Еремей и терпел. Терпел и учился. В хорошую погоду он даже правил клосем, но сейчас, в тумане, благоразумно отказался от роли первого всадника. Благоразумие – тоже ценное приобретение.
Сегодня они все-таки должны дойти до Но-Ома. Если, конечно, ничего не случится. А многое случается именно рядом с целью. Боррис объясняет это следующим: у порога дома человеку свойственно расслабиться, потерять бдительность. Ведь мыслями, в собственном воображении, он уже дошёл. И ещё – враги человека встречаются и в тайге, но больше всего их бродит поблизости от жилья. В тайге человек бывает редко, и грозят ему больше те, кому всё равно, какова будет добыча, человек так человек, олень, так олень, вроде давешнего снапшера. А у жилья человека подстерегают те, кому нужен именно человек, кто приспособился к охоте на человека, изучил его привычки и повадки, умеет и затаиться от человека, и напасть со спины. И, наконец, слуги нечистого. Им тоже нет особого резона ждать жертву там, где она бывает раз в год, да и не каждый год. В караванах идут закаленные богатыри, их запросто не возьмёшь. У поселений же куда проще подстеречь человека обыкновенного, слабого, нестойкого, которого можно либо уничтожить, либо склонить к службе Нечистому.

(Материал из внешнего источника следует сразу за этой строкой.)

-- ==== Sys2Proof/Machine/Exact.lean ====
section
/-! DEFINITION. Rolma exact accumulation as pure functions: promotion (R70, R71, R80), the decant of a tile (R84 to R94), top-k
records (R125), and the exact partial format XPF (R98 to R100). -/

namespace Sys2Proof.Machine

/-! ### Promotion -/

/-- The 32 elements of one K-block of a row of an operand as the feeder delivers them (R104, R107). -/
structure OpBlk where
  bad : Bool := false
  zero : Bool := false
  e : Int := 0
  ms : List Int
  /-- Elements clamped by the retry map (R182). -/
  clamped : Nat := 0
  /-- The cause of a poisoned block, 3 under a 64-byte mark (R51, R71). -/
  cause : Nat := 0
  /-- CORE_FMT_STICKY bits that reading the block byte sets (R42). -/
  fl : Nat := 0
  deriving DecidableEq, Repr

/-- Give a block of n-bit elements at offset e its raises, one for each element (R182): the block takes the smallest raise, an element of a
cell raised further is multiplied up, and past offset 31 every element is; each is clamped to the element range. The new offset, the elements
and how many were clamped. DESIGN CHOICE (log entry 47): R182 says nothing of a block that lies in two cells. -/
def raiseBlock (n : Nat) (e : Int) (rs : List Nat) (ms : List Int) : Int × List Int × Nat :=
  let r := rs.foldl min (rs.headD 0)
  let up := (e + r - 31).toNat
  let xs := (ms.zip rs).map (fun p => p.1 * 2 ^ (p.2 - r + up))
  let ys := xs.map (clampInt (-(2 ^ (n - 1) : Int)) ((2 ^ (n - 1) : Int) - 1))
  (min 31 (e + r), ys, ((xs.zip ys).filter (fun p => p.1 != p.2)).length)

/-- Slice of an element (R61): a narrow operand enters as it is. -/
def sliceOf (wide hi : Bool) (m : Int) : Int := if wide then (if hi then sliceHi m else sliceLo m) else m

/-- The partial of one K-block of one slice pass (R69). -/
def partialSum (aw bw : Bool) (p : Bool × Bool) (a b : List Int) : Int :=
  ((a.zip b).map (fun x => sliceOf aw p.1 x.1 * sliceOf bw p.2 x.2)).foldl (· + ·) 0

/-- The number of TB16 hi slices among the factors of a pass (R70). -/
def hiCount (aw bw : Bool) (p : Bool × Bool) : Nat := b2n (aw && p.1) + b2n (bw && p.2)

/-- The promotion of one K-block into an ACC192 element, all its passes (R70, R71); the elements of a poisoned block are 0 (R107). -/
def promoteLong (aw bw : Bool) (ps : List (Bool × Bool)) (acc : Int) (a b : OpBlk) : Int :=
  if a.zero || b.zero then acc
  else ps.foldl (fun s p =>
    s + partialSum aw bw p a.ms b.ms * 2 ^ (64 + a.e + b.e + 8 * (hiCount aw bw p : Int)).toNat) acc

/-- The promotion of one K-block into an INT32 lane and whether it was clamped (R80). -/
def promote32 (acc : Int × Bool) (a b : OpBlk) : Int × Bool :=
  let x := acc.1 + partialSum false false (true, true) a.ms b.ms
  let c := clampInt (-(2 ^ 31 : Int)) (2 ^ 31 - 1) x
  (c, acc.2 || c != x)

/-! ### The decant -/

/-- The 32-bit value R of an element (R87). -/
def hash32 (tag step x : Nat) : Nat :=
  let m := 2 ^ 64
  let z := Nat.lor (x % m) (tag * 2 ^ 48 % m)
  let z := Nat.xor z (step * 0x9E3779B97F4A7C15 % m)
  let z := Nat.xor z (z / 2 ^ 30) * 0xBF58476D1CE4E5B9 % m
  let z := Nat.xor z (z / 2 ^ 27) * 0x94D049BB133111EB % m
  let z := Nat.xor z (z / 2 ^ 31)
  z / 2 ^ 32

/-- One element in the decant register (R84): v = a × 2^G, the sticky bit, poison, and whether the addend was clamped. -/
structure DEl where
  a : Int
  sticky : Bool := false
  bad : Option Nat := none
  sat : Bool := false
  /-- The addend was a flushed subnormal (R53). -/
  sub : Bool := false
  fl : Nat := 0
  deriving DecidableEq, Repr

/-- Add the addend to an element (R84, R53). -/
def addAddend (g : Int) (a : Int) (b : Rd) : DEl :=
  match b.v with
  | .bad _ => { a := a, bad := some 4, fl := b.fl }
  | .num x =>
    if pow2 (g + 255) ≤ ratAbs x then
      let c : Int := 2 ^ 255 - 1
      { a := a + (if x < 0 then -c else c), sat := true, sub := b.sub, fl := b.fl }
    else
      let y := x / pow2 g
      { a := a + y.floor, sticky := decide ((y.floor : Rat) ≠ y), sub := b.sub, fl := b.fl }

/-- The value of an element. -/
def DEl.val (g : Int) (d : DEl) : Val := match d.bad with
  | some _ => .bad 4
  | none => .num ((d.a : Rat) * pow2 g)

/-- The exponent of the output step of a floating-point output (R86). -/
def fpStep (p : Nat) (v : Rat) : Int :=
  if v = 0 then -125 - (p : Int) else max (ilog2 (ratAbs v) - (p : Int) + 1) (-125 - (p : Int))

/-- One element as the decant writes it: bits, block byte, what happened, its written value, and whether its sticky bit was ignored
(ADDEND_TRUNC). -/
structure OutEl where
  bits : Nat
  blk : Nat := 0
  mark : Mk
  v : Val
  ovf : Bool := false
  trunc : Bool := false
  deriving DecidableEq, Repr

/-- Decant of an element of a format whose elements stand alone (R85, R86, R89). -/
def decantElem (f : Fmt) (s : Int) (subn : Bool) (m : Rnd) (g : Int) (r32 : Nat) (d : DEl) : OutEl :=
  let v := d.val g
  let qe := match f with
    | .bf16 => fpStep 8 v.rat
    | .fp32 => fpStep 24 v.rat
    | _ => s
  let use := decide (g + 1 ≤ qe)
  let w := encodeElem f s subn (roundSt m r32 (d.sticky && use)) v
  let back := if f.isFp then (readFp f.fracBits false w.1).v else (readElem f s false w.1).v
  { bits := w.1, mark := w.2, v := if v.isBad then v else back, ovf := f.isInt && w.2 == .sat,
    trunc := d.sticky && !use && !v.isBad }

Все это Боррис рассказывал во время кратких минут между вечерней трапезой и сном. Остальное время стражи говорили редко, предпочитая обмениваться знаками – свернуть с тропы, идти медленнее, смотреть по правую руку смотреть по левую руку. Молчание не даёт услышать себя врагу, и острота слуха в тишине сохраняется.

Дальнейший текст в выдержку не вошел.